You might find this post by rposert helpful.

To add on to Oli’s suggestion #2 about 3D classification without alignment on symmetry expanded particles, it might be helpful to mask the ligand-binding site of just a single subunit. Afterwards, if you want to do some statistics and count how many particles have a given number of ligands, you can follow this guide that was also written by rposert.

Hi Oli,

Thanks so much for your advice.

I just want to confirm my understanding of the process. By refining in C4 symmetry initially, we aim to improve the overall reconstruction quality using the inherent symmetry of the protein-ligand complex. After refinement, we expand the symmetry to C1, effectively generating multiple copies of each particle in different orientations according to the C4 symmetry. This expanded dataset allows us to capture a broader range of particle orientations and improve the resolution, particularly around the ligand-binding site?
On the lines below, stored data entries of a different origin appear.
-- ==== Sys2Proof/Laws/Within1.lean ====
section
/-!
SUPPORT. Which parts of the state each operation changes, and that it keeps the invariant: the files of Machine/ named
Ops, Operands, Queues, Token, Amene, Logs, FaultLog, FrontEnd, Points, Billing, BillTime.
-/
namespace Sys2Proof.Machine

theorem State.emit_within (s : State) (o : Output) :
    Within [.out] s (State.emit s o) := by
  unfold State.emit
  refine Within.comp ?_ (Within.upd_out _ _) rfl
  exact Within.refl _ _

theorem State.put_within (s : State) (f : RegField) (v : Nat) :
    Within [.regs] s (State.put s f v) := by
  unfold State.put
  exact (State.setReg_within _ _ _).sub rfl

theorem State.putBit_within (s : State) (a : Nat) (i : Nat) (b : Bool) :
    Within [.regs] s (State.putBit s a i b) := by
  unfold State.putBit
  exact (State.put_within _ _ _).sub rfl

theorem State.fresh_within (s : State) :
    Within [.free] s (State.fresh s).2 := by
  unfold State.fresh
  refine Within.comp ?_ (Within.upd_free _ _) rfl
  exact Within.refl _ _

theorem State.setRegN_within (s : State) (a : Nat) (v : Nat) :
    Within [.regs] s (State.setRegN s a v) := by
  unfold State.setRegN
  exact (State.setReg_within _ _ _).sub rfl

theorem State.putB_within (s : State) (f : RegField) (b : Bool) :
    Within [.regs] s (State.putB s f b) := by
  unfold State.putB
  exact (State.put_within _ _ _).sub rfl

theorem State.bump_within (s : State) (f : RegField) (n : optParam Nat 1) :
    Within [.regs] s (State.bump s f n) := by
  unfold State.bump
  exact (State.put_within _ _ _).sub rfl

theorem State.bumpReg_within (s : State) (a : Nat) (n : optParam Nat 1) :
    Within [.regs] s (State.bumpReg s a n) := by
  unfold State.bumpReg
  exact (State.setRegN_within _ _ _).sub rfl

theorem State.lower_within (s : State) (f : RegField) :
    Within [.regs] s (State.lower s f) := by
  unfold State.lower
  exact (State.put_within _ _ _).sub rfl

theorem State.raise_within (s : State) (f : RegField) :
    Within [.regs] s (State.raise s f) := by
  unfold State.raise
  exact (State.put_within _ _ _).sub rfl

theorem State.setRegI_within (s : State) (a : Nat) (v : Int) :
    Within [.regs] s (State.setRegI s a v) := by
  unfold State.setRegI
  exact (State.setRegN_within _ _ _).sub rfl

theorem hostReply_within (p : Path) (status : Nat) (s : State) :
    Within [.out] s (hostReply p status s) := by
  unfold hostReply
  exact (State.emit_within _ _).sub rfl

theorem hostAccess_within (p : Path) (s : State) :
    Within [.regs] s (hostAccess p s) := by
  unfold hostAccess
  extract_lets +onlyGivenNames -merge -underBinder t0
  refine Within.step (t := t0) ?_ fun h1 => ?_
  · unfold t0
    refine Within.comp ?_ (State.lower_within _ _) rfl
    exact (State.lower_within _ _).sub rfl
  clear_value t0
  split
  · refine Within.comp ?_ (State.bumpReg_within _ _ _) rfl
    exact h1
  · refine Within.comp ?_ (State.bumpReg_within _ _ _) rfl
    exact h1

theorem toIsland_within {ps : List Part} {i : Island} {f : State → State} {s : State} (h : ∀ v, Within ps v (f v))
    (hc : Part.covers [.regs] ps = true) : Within ps s (toIsland i f s) := by
  unfold toIsland
  exact Within.ite ((State.bump_within _ _ _).sub hc) (h s)

theorem hostOwn_within {ps : List Part} {p : Path} {need : Nat} {f : State → State} {s : State} (h : ∀ v, Within ps v (f v))
    (hc : Part.covers [.regs, .out] ps = true) : Within ps s (hostOwn p need f s) := by
  unfold hostOwn
  refine Within.ite ?_ (Within.refl _ _)
  extract_lets +onlyGivenNames t
  have ht : Within ps s t := Within.sub (qs := [.regs, .out]) ((hostAccess_within _ _).sub rfl) hc
  refine Within.ite ?_ (Within.ite ?_ ?_)
  · exact ht.trans (Within.sub (qs := [.regs, .out]) (Within.comp ((State.raise_within _ _).sub rfl) (hostReply_within _ _ _) rfl) hc)
  · exact ht.trans (Within.sub (qs := [.regs, .out]) ((hostReply_within _ _ _).sub rfl) hc)
  · exact (ht.trans (h t)).trans (Within.sub (qs := [.regs, .out]) ((hostReply_within _ _ _).sub rfl) hc)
After symmetry expansion following refinement in C4 symmetry, the expanded particles represent various orientations of the protein-ligand complex according to its C4 symmetry. During classification without alignments, these particles are sorted into different classes based on their orientations, allowing us to explore the conformational variability within the dataset without imposing alignment to a reference structure. By experimenting with different classification parameters such as focus and solvent masks, as well as classification settings like forcing hard classification on or off, target resolution, and high-pass filtering, we aim to achieve optimal separation of particles into distinct classes representing different ligand orientations?

I’ll be testing all your approaches. Thank you.

I think the issue is that the binding site is on the C4 axis - not within a subunit - but agree I would use a local mask, perhaps offset asymmetrically to include both the central portion around the sym axis and part of a single subunit.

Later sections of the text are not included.